▸ WHAT TO WORK ON: Scan the records below and report how many lines include the string "tail"; the number alone will do.

▸ EXERCISE MATERIAL:
-- ==== Sys2Proof/Laws/Keeps/TimOps.lean ====
section
/-!
SUPPORT. What each operation of TimOps keeps.
-/

namespace Sys2Proof.Machine

variable {w : Nat} {s₀ : State}

theorem State.timWrite_touch (hw : 570425857 ||| w = w) : ∀ s x1 type flags start tail, Touch w s₀ s → Touch w s₀ (State.timWrite s x1 type flags start tail) := by
  intro s x1 type flags start tail h; unfold State.timWrite; try dsimp only
  repeat' with_reducible first
    | exact h
    | exact Touch.refl _ _
    | refine State.raise_touch (sub_trans (by decide) hw) _ _ ?_
    | refine State.bump_touch (sub_trans (by decide) hw) _ _ _ ?_
    | refine State.updTimCh_touch (sub_trans (by decide) hw) _ _ _ ?_
    | (apply touch_ite_then; on_goal 1 => solve | (repeat' first | exact Touch.refl _ _ | refine State.raise_touch (sub_trans (by decide) hw) _ _ ?_ | refine State.bump_touch (sub_trans (by decide) hw) _ _ _ ?_ | refine State.updTimCh_touch (sub_trans (by decide) hw) _ _ _ ?_ | apply touch_foldl))
    | (apply touch_ite_else; on_goal 1 => solve | (repeat' first | exact Touch.refl _ _ | refine State.raise_touch (sub_trans (by decide) hw) _ _ ?_ | refine State.bump_touch (sub_trans (by decide) hw) _ _ _ ?_ | refine State.updTimCh_touch (sub_trans (by decide) hw) _ _ _ ?_ | apply touch_foldl))
    | apply touch_ite

theorem State.timNext_touch (hw : 33554432 ||| w = w) : ∀ s x1 t, Touch w s₀ s → Touch w s₀ (State.timNext s x1 t) := by
  intro s x1 t h; unfold State.timNext; try dsimp only
  repeat' with_reducible first
    | exact h
    | exact Touch.refl _ _
    | refine State.updTimCh_touch (sub_trans (by decide) hw) _ _ _ ?_

theorem State.timComplete_touch (hw : 570425857 ||| w = w) : ∀ s x1 t, Touch w s₀ s → Touch w s₀ (State.timComplete s x1 t) := by
  intro s x1 t h; unfold State.timComplete; try dsimp only
  repeat' with_reducible first
    | exact h
    | exact Touch.refl _ _
    | refine State.raiseLim_touch (sub_trans (by decide) hw) _ _ _ _ ?_
    | refine State.timNext_touch (sub_trans (by decide) hw) _ _ _ ?_
    | refine State.timWrite_touch (sub_trans (by decide) hw) _ _ _ _ _ _ ?_
    | (apply touch_ite_then; on_goal 1 => solve | (repeat' first | exact Touch.refl _ _ | refine State.raiseLim_touch (sub_trans (by decide) hw) _ _ _ _ ?_ | refine State.timNext_touch (sub_trans (by decide) hw) _ _ _ ?_ | refine State.timWrite_touch (sub_trans (by decide) hw) _ _ _ _ _ _ ?_))

theorem State.timBegin_touch (hw : 570425857 ||| w = w) : ∀ s x1 src a, Touch w s₀ s → Touch w s₀ (State.timBegin s x1 src a) := by
  intro s x1 src a h; unfold State.timBegin; try dsimp only
  repeat' with_reducible first
    | exact h
    | exact Touch.refl _ _
    | refine State.updTimCh_touch (sub_trans (by decide) hw) _ _ _ ?_
    | refine State.timComplete_touch (sub_trans (by decide) hw) _ _ _ ?_
    | (apply touch_ite_then; on_goal 1 => solve | (repeat' first | exact Touch.refl _ _ | refine State.updTimCh_touch (sub_trans (by decide) hw) _ _ _ ?_ | refine State.timComplete_touch (sub_trans (by decide) hw) _ _ _ ?_))

theorem State.timStartArmed_touch (hw : 570425857 ||| w = w) : ∀ s x1 src a, Touch w s₀ s → Touch w s₀ (State.timStartArmed s x1 src a) := by
  intro s x1 src a h; unfold State.timStartArmed; try dsimp only
  repeat' with_reducible first
    | exact h
    | exact Touch.refl _ _
    | refine State.timBegin_touch (sub_trans (by decide) hw) _ _ _ _ ?_
    | refine State.timWrite_touch (sub_trans (by decide) hw) _ _ _ _ _ _ ?_
    | refine State.updTimCh_touch (sub_trans (by decide) hw) _ _ _ ?_
    | refine State.timNext_touch (sub_trans (by decide) hw) _ _ _ ?_
    | (apply touch_ite_then; on_goal 1 => solve | (repeat' first | exact Touch.refl _ _ | refine State.timBegin_touch (sub_trans (by decide) hw) _ _ _ _ ?_ | refine State.timWrite_touch (sub_trans (by decide) hw) _ _ _ _ _ _ ?_ | refine State.updTimCh_touch (sub_trans (by decide) hw) _ _ _ ?_ | refine State.timNext_touch (sub_trans (by decide) hw) _ _ _ ?_ | apply touch_foldl))
    | (apply touch_ite_else; on_goal 1 => solve | (repeat' first | exact Touch.refl _ _ | refine State.timBegin_touch (sub_trans (by decide) hw) _ _ _ _ ?_ | refine State.timWrite_touch (sub_trans (by decide) hw) _ _ _ _ _ _ ?_ | refine State.updTimCh_touch (sub_trans (by decide) hw) _ _ _ ?_ | refine State.timNext_touch (sub_trans (by decide) hw) _ _ _ ?_ | apply touch_foldl))
    | apply touch_ite

theorem State.timOpen_touch (hw : 33554432 ||| w = w) : ∀ s x1 g, Touch w s₀ s → Touch w s₀ (State.timOpen s x1 g) := by
  intro s x1 g h; unfold State.timOpen; try dsimp only
  repeat' with_reducible first
    | exact h
    | exact Touch.refl _ _
    | refine State.updTimCh_touch (sub_trans (by decide) hw) _ _ _ ?_

theorem State.timGateEnd_touch (hw : 570425857 ||| w = w) : ∀ s x1, Touch w s₀ s → Touch w s₀ (State.timGateEnd s x1) := by
  intro s x1 h; unfold State.timGateEnd; try dsimp only
  repeat' with_reducible first
    | exact h
    | exact Touch.refl _ _
    | refine State.updTimCh_touch (sub_trans (by decide) hw) _ _ _ ?_
    | refine State.timWrite_touch (sub_trans (by decide) hw) _ _ _ _ _ _ ?_
    | refine State.timOpen_touch (sub_trans (by decide) hw) _ _ _ ?_
    | (apply touch_ite_then; on_goal 1 => solve | (repeat' first | exact Touch.refl _ _ | refine State.updTimCh_touch (sub_trans (by decide) hw) _ _ _ ?_ | refine State.timWrite_touch (sub_trans (by decide) hw) _ _ _ _ _ _ ?_ | refine State.timOpen_touch (sub_trans (by decide) hw) _ _ _ ?_ | apply touch_foldl))
    | (apply touch_ite_else; on_goal 1 => solve | (repeat' first | exact Touch.refl _ _ | refine State.updTimCh_touch (sub_trans (by decide) hw) _ _ _ ?_ | refine State.timWrite_touch (sub_trans (by decide) hw) _ _ _ _ _ _ ?_ | refine State.timOpen_touch (sub_trans (by decide) hw) _ _ _ ?_ | apply touch_foldl))
    | apply touch_ite

theorem State.timArm_touch (hw : 570425865 ||| w = w) : ∀ s x1 e incl once, Touch w s₀ s → Touch w s₀ (State.timArm s x1 e incl once) := by
  intro s x1 e incl once h; unfold State.timArm; try dsimp only
  repeat' with_reducible first
    | exact h
    | exact Touch.refl _ _
    | refine State.raise_touch (sub_trans (by decide) hw) _ _ ?_
    | refine State.updTimCh_touch (sub_trans (by decide) hw) _ _ _ ?_
    | refine State.slotDisarm_touch (sub_trans (by decide) hw) _ _ ?_
    | refine State.timOpen_touch (sub_trans (by decide) hw) _ _ _ ?_
    | (apply touch_ite_then; on_goal 1 => solve | (repeat' first | exact Touch.refl _ _ | refine State.raise_touch (sub_trans (by decide) hw) _ _ ?_ | refine State.updTimCh_touch (sub_trans (by decide) hw) _ _ _ ?_ | refine State.slotDisarm_touch (sub_trans (by decide) hw) _ _ ?_ | refine State.timOpen_touch (sub_trans (by decide) hw) _ _ _ ?_ | apply touch_foldl))
    | (apply touch_ite_else; on_goal 1 => solve | (repeat' first | exact Touch.refl _ _ | refine State.raise_touch (sub_trans (by decide) hw) _ _ ?_ | refine State.updTimCh_touch (sub_trans (by decide) hw) _ _ _ ?_ | refine State.slotDisarm_touch (sub_trans (by decide) hw) _ _ ?_ | refine State.timOpen_touch (sub_trans (by decide) hw) _ _ _ ?_ | apply touch_foldl))
    | apply touch_ite

theorem State.timDisarm_touch (hw : 33554440 ||| w = w) : ∀ s x1, Touch w s₀ s → Touch w s₀ (State.timDisarm s x1) := by
  intro s x1 h; unfold State.timDisarm; try dsimp only
  repeat' with_reducible first
    | exact h
    | exact Touch.refl _ _
    | refine State.updTimCh_touch (sub_trans (by decide) hw) _ _ _ ?_
    | refine State.slotDisarm_touch (sub_trans (by decide) hw) _ _ ?_

theorem State.timMeasuring_touch (hw : 570425857 ||| w = w) : ∀ s x1 src a, Touch w s₀ s → Touch w s₀ (State.timMeasuring s x1 src a) := by
  intro s x1 src a h; unfold State.timMeasuring; try dsimp only
  repeat' with_reducible first
    | exact h
    | exact Touch.refl _ _
    | refine State.bump_touch (sub_trans (by decide) hw) _ _ _ ?_
    | refine State.updTimCh_touch (sub_trans (by decide) hw) _ _ _ ?_
    | refine State.timComplete_touch (sub_trans (by decide) hw) _ _ _ ?_
    | refine State.timWrite_touch (sub_trans (by decide) hw) _ _ _ _ _ _ ?_
    | (apply touch_ite_then; on_goal 1 => solve | (repeat' first | exact Touch.refl _ _ | refine State.bump_touch (sub_trans (by decide) hw) _ _ _ ?_ | refine State.updTimCh_touch (sub_trans (by decide) hw) _ _ _ ?_ | refine State.timComplete_touch (sub_trans (by decide) hw) _ _ _ ?_ | refine State.timWrite_touch (sub_trans (by decide) hw) _ _ _ _ _ _ ?_ | apply touch_foldl))
    | (apply touch_ite_else; on_goal 1 => solve | (repeat' first | exact Touch.refl _ _ | refine State.bump_touch (sub_trans (by decide) hw) _ _ _ ?_ | refine State.updTimCh_touch (sub_trans (by decide) hw) _ _ _ ?_ | refine State.timComplete_touch (sub_trans (by decide) hw) _ _ _ ?_ | refine State.timWrite_touch (sub_trans (by decide) hw) _ _ _ _ _ _ ?_ | apply touch_foldl))
    | apply touch_ite

theorem State.timClose_touch (hw : 570425857 ||| w = w) : ∀ s x1, Touch w s₀ s → Touch w s₀ (State.timClose s x1) := by
  intro s x1 h; unfold State.timClose; try dsimp only
  repeat' with_reducible first
    | exact h
    | exact Touch.refl _ _
    | refine State.timComplete_touch (sub_trans (by decide) hw) _ _ _ ?_
    | refine State.timGateEnd_touch (sub_trans (by decide) hw) _ _ ?_
    | (apply touch_ite_then; on_goal 1 => solve | (repeat' first | exact Touch.refl _ _ | refine State.timComplete_touch (sub_trans (by decide) hw) _ _ _ ?_ | refine State.timGateEnd_touch (sub_trans (by decide) hw) _ _ ?_ | apply touch_foldl))
    | (apply touch_ite_else; on_goal 1 => solve | (repeat' first | exact Touch.refl _ _ | refine State.timComplete_touch (sub_trans (by decide) hw) _ _ _ ?_ | refine State.timGateEnd_touch (sub_trans (by decide) hw) _ _ ?_ | apply touch_foldl))
    | apply touch_ite

theorem State.timEdge_touch (hw : 570425857 ||| w = w) : ∀ s x1 src a, Touch w s₀ s → Touch w s₀ (State.timEdge s x1 src a) := by
  intro s x1 src a h; unfold State.timEdge; try dsimp only
  repeat' with_reducible first
    | exact h
    | exact Touch.refl _ _
    | refine State.timClose_touch (sub_trans (by decide) hw) _ _ ?_
    | refine State.timMeasuring_touch (sub_trans (by decide) hw) _ _ _ _ ?_
    | refine State.timStartArmed_touch (sub_trans (by decide) hw) _ _ _ _ ?_
    | (apply touch_ite_then; on_goal 1 => solve | (repeat' first | exact Touch.refl _ _ | refine State.timClose_touch (sub_trans (by decide) hw) _ _ ?_ | refine State.timMeasuring_touch (sub_trans (by decide) hw) _ _ _ _ ?_ | refine State.timStartArmed_touch (sub_trans (by decide) hw) _ _ _ _ ?_ | apply touch_foldl))
    | (apply touch_ite_else; on_goal 1 => solve | (repeat' first | exact Touch.refl _ _ | refine State.timClose_touch (sub_trans (by decide) hw) _ _ ?_ | refine State.timMeasuring_touch (sub_trans (by decide) hw) _ _ _ _ ?_ | refine State.timStartArmed_touch (sub_trans (by decide) hw) _ _ _ _ ?_ | apply touch_foldl))
    | apply touch_ite

theorem State.timSource_touch (hw : 570425857 ||| w = w) : ∀ s src a, Touch w s₀ s → Touch w s₀ (State.timSource s src a) := by
  intro s src a h; unfold State.timSource; try dsimp only
  repeat' with_reducible first
    | exact h
    | exact Touch.refl _ _
    | refine State.timEdge_touch (sub_trans (by decide) hw) _ _ _ _ ?_
    | apply touch_foldl
    | (intro _ _ _ k; try dsimp only)
    | (intro _ _; try dsimp only)

theorem State.timUnlocked_touch (hw : 33554432 ||| w = w) : ∀ s, Touch w s₀ s → Touch w s₀ (State.timUnlocked s) := by
  intro s h; unfold State.timUnlocked; try dsimp only
  repeat' with_reducible first
    | exact h
    | exact Touch.refl _ _
    | refine State.updTimCh_touch (sub_trans (by decide) hw) _ _ _ ?_
    | (apply touch_ite_then; on_goal 1 => solve | (repeat' first | exact Touch.refl _ _ | refine State.updTimCh_touch (sub_trans (by decide) hw) _ _ _ ?_))
    | apply touch_ite
    | apply touch_foldl
    | (intro _ _ _ k; try dsimp only)
    | (intro _ _; try dsimp only)

theorem State.timLocked_touch (hw : 33554432 ||| w = w) : ∀ s, Touch w s₀ s → Touch w s₀ (State.timLocked s) := by
  intro s h; unfold State.timLocked; try dsimp only
  repeat' with_reducible first
    | exact h
    | exact Touch.refl _ _
    | refine State.updTimCh_touch (sub_trans (by decide) hw) _ _ _ ?_
    | (apply touch_ite_then; on_goal 1 => solve | (repeat' first | exact Touch.refl _ _ | refine State.updTimCh_touch (sub_trans (by decide) hw) _ _ _ ?_))
    | apply touch_ite
    | apply touch_foldl
    | (intro _ _ _ k; try dsimp only)
    | (intro _ _; try dsimp only)

theorem State.timStep_touch (hw : 33554432 ||| w = w) : ∀ s d, Touch w s₀ s → Touch w s₀ (State.timStep s d) := by
  intro s d h; unfold State.timStep; try dsimp only
  repeat' with_reducible first
    | exact h
    | exact Touch.refl _ _
    | refine State.updTimIn_touch (sub_trans (by decide) hw) _ _ _ ?_
    | refine State.timOpen_touch (sub_trans (by decide) hw) _ _ _ ?_
    | refine State.updTimCh_touch (sub_trans (by decide) hw) _ _ _ ?_
    | (apply touch_ite_then; on_goal 1 => solve | (repeat' first | exact Touch.refl _ _ | refine State.updTimIn_touch (sub_trans (by decide) hw) _ _ _ ?_ | refine State.timOpen_touch (sub_trans (by decide) hw) _ _ _ ?_ | refine State.updTimCh_touch (sub_trans (by decide) hw) _ _ _ ?_ | apply touch_foldl))
    | (apply touch_ite_else; on_goal 1 => solve | (repeat' first | exact Touch.refl _ _ | refine State.updTimIn_touch (sub_trans (by decide) hw) _ _ _ ?_ | refine State.timOpen_touch (sub_trans (by decide) hw) _ _ _ ?_ | refine State.updTimCh_touch (sub_trans (by decide) hw) _ _ _ ?_ | apply touch_foldl))
    | apply touch_ite
    | apply touch_foldl
    | (intro _ _ _ k; try dsimp only)
    | (intro _ _; try dsimp only)
    | refine touch_snd (by assumption) ?_
    | (intro _; try dsimp only)
    | assumption
    | split

theorem State.timRecalArm_touch (hw : 33554432 ||| w = w) : ∀ s, Touch w s₀ s → Touch w s₀ (State.timRecalArm s) := by
  intro s h; unfold State.timRecalArm; try dsimp only
  repeat' with_reducible first
    | exact h
    | exact Touch.refl _ _
    | fail_if_no_progress refine touch_tim (sub_trans (by decide) hw) ?_

theorem State.timCommit_touch (hw : 33554440 ||| w = w) : ∀ s old, Touch w s₀ s → Touch w s₀ (State.timCommit s old) := by
  intro s old h; unfold State.timCommit; try dsimp only
  repeat' with_reducible first
    | exact h
    | exact Touch.refl _ _
    | refine State.timRecalArm_touch (sub_trans (by decide) hw) _ ?_
    | refine State.timDisarm_touch (sub_trans (by decide) hw) _ _ ?_
    | refine State.updTimIn_touch (sub_trans (by decide) hw) _ _ _ ?_
    | (apply touch_ite_then; on_goal 1 => solve | (repeat' first | exact Touch.refl _ _ | refine State.timRecalArm_touch (sub_trans (by decide) hw) _ ?_ | refine State.timDisarm_touch (sub_trans (by decide) hw) _ _ ?_ | refine State.updTimIn_touch (sub_trans (by decide) hw) _ _ _ ?_))
    | apply touch_ite
    | apply touch_foldl
    | (intro _ _ _ k; try dsimp only)
    | (intro _ _; try dsimp only)

theorem State.timCal_touch (hw : 33554440 ||| w = w) : ∀ s, Touch w s₀ s → Touch w s₀ (State.timCal s) := by
  intro s h; unfold State.timCal; try dsimp only
  repeat' with_reducible first
    | exact h
    | exact Touch.refl _ _
    | refine State.timDisarm_touch (sub_trans (by decide) hw) _ _ ?_
    | fail_if_no_progress refine touch_tim (sub_trans (by decide) hw) ?_
    | apply touch_foldl
    | (intro _ _ _ k; try dsimp only)
    | (intro _ _; try dsimp only)

end Sys2Proof.Machine
end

▸ RESULT: 2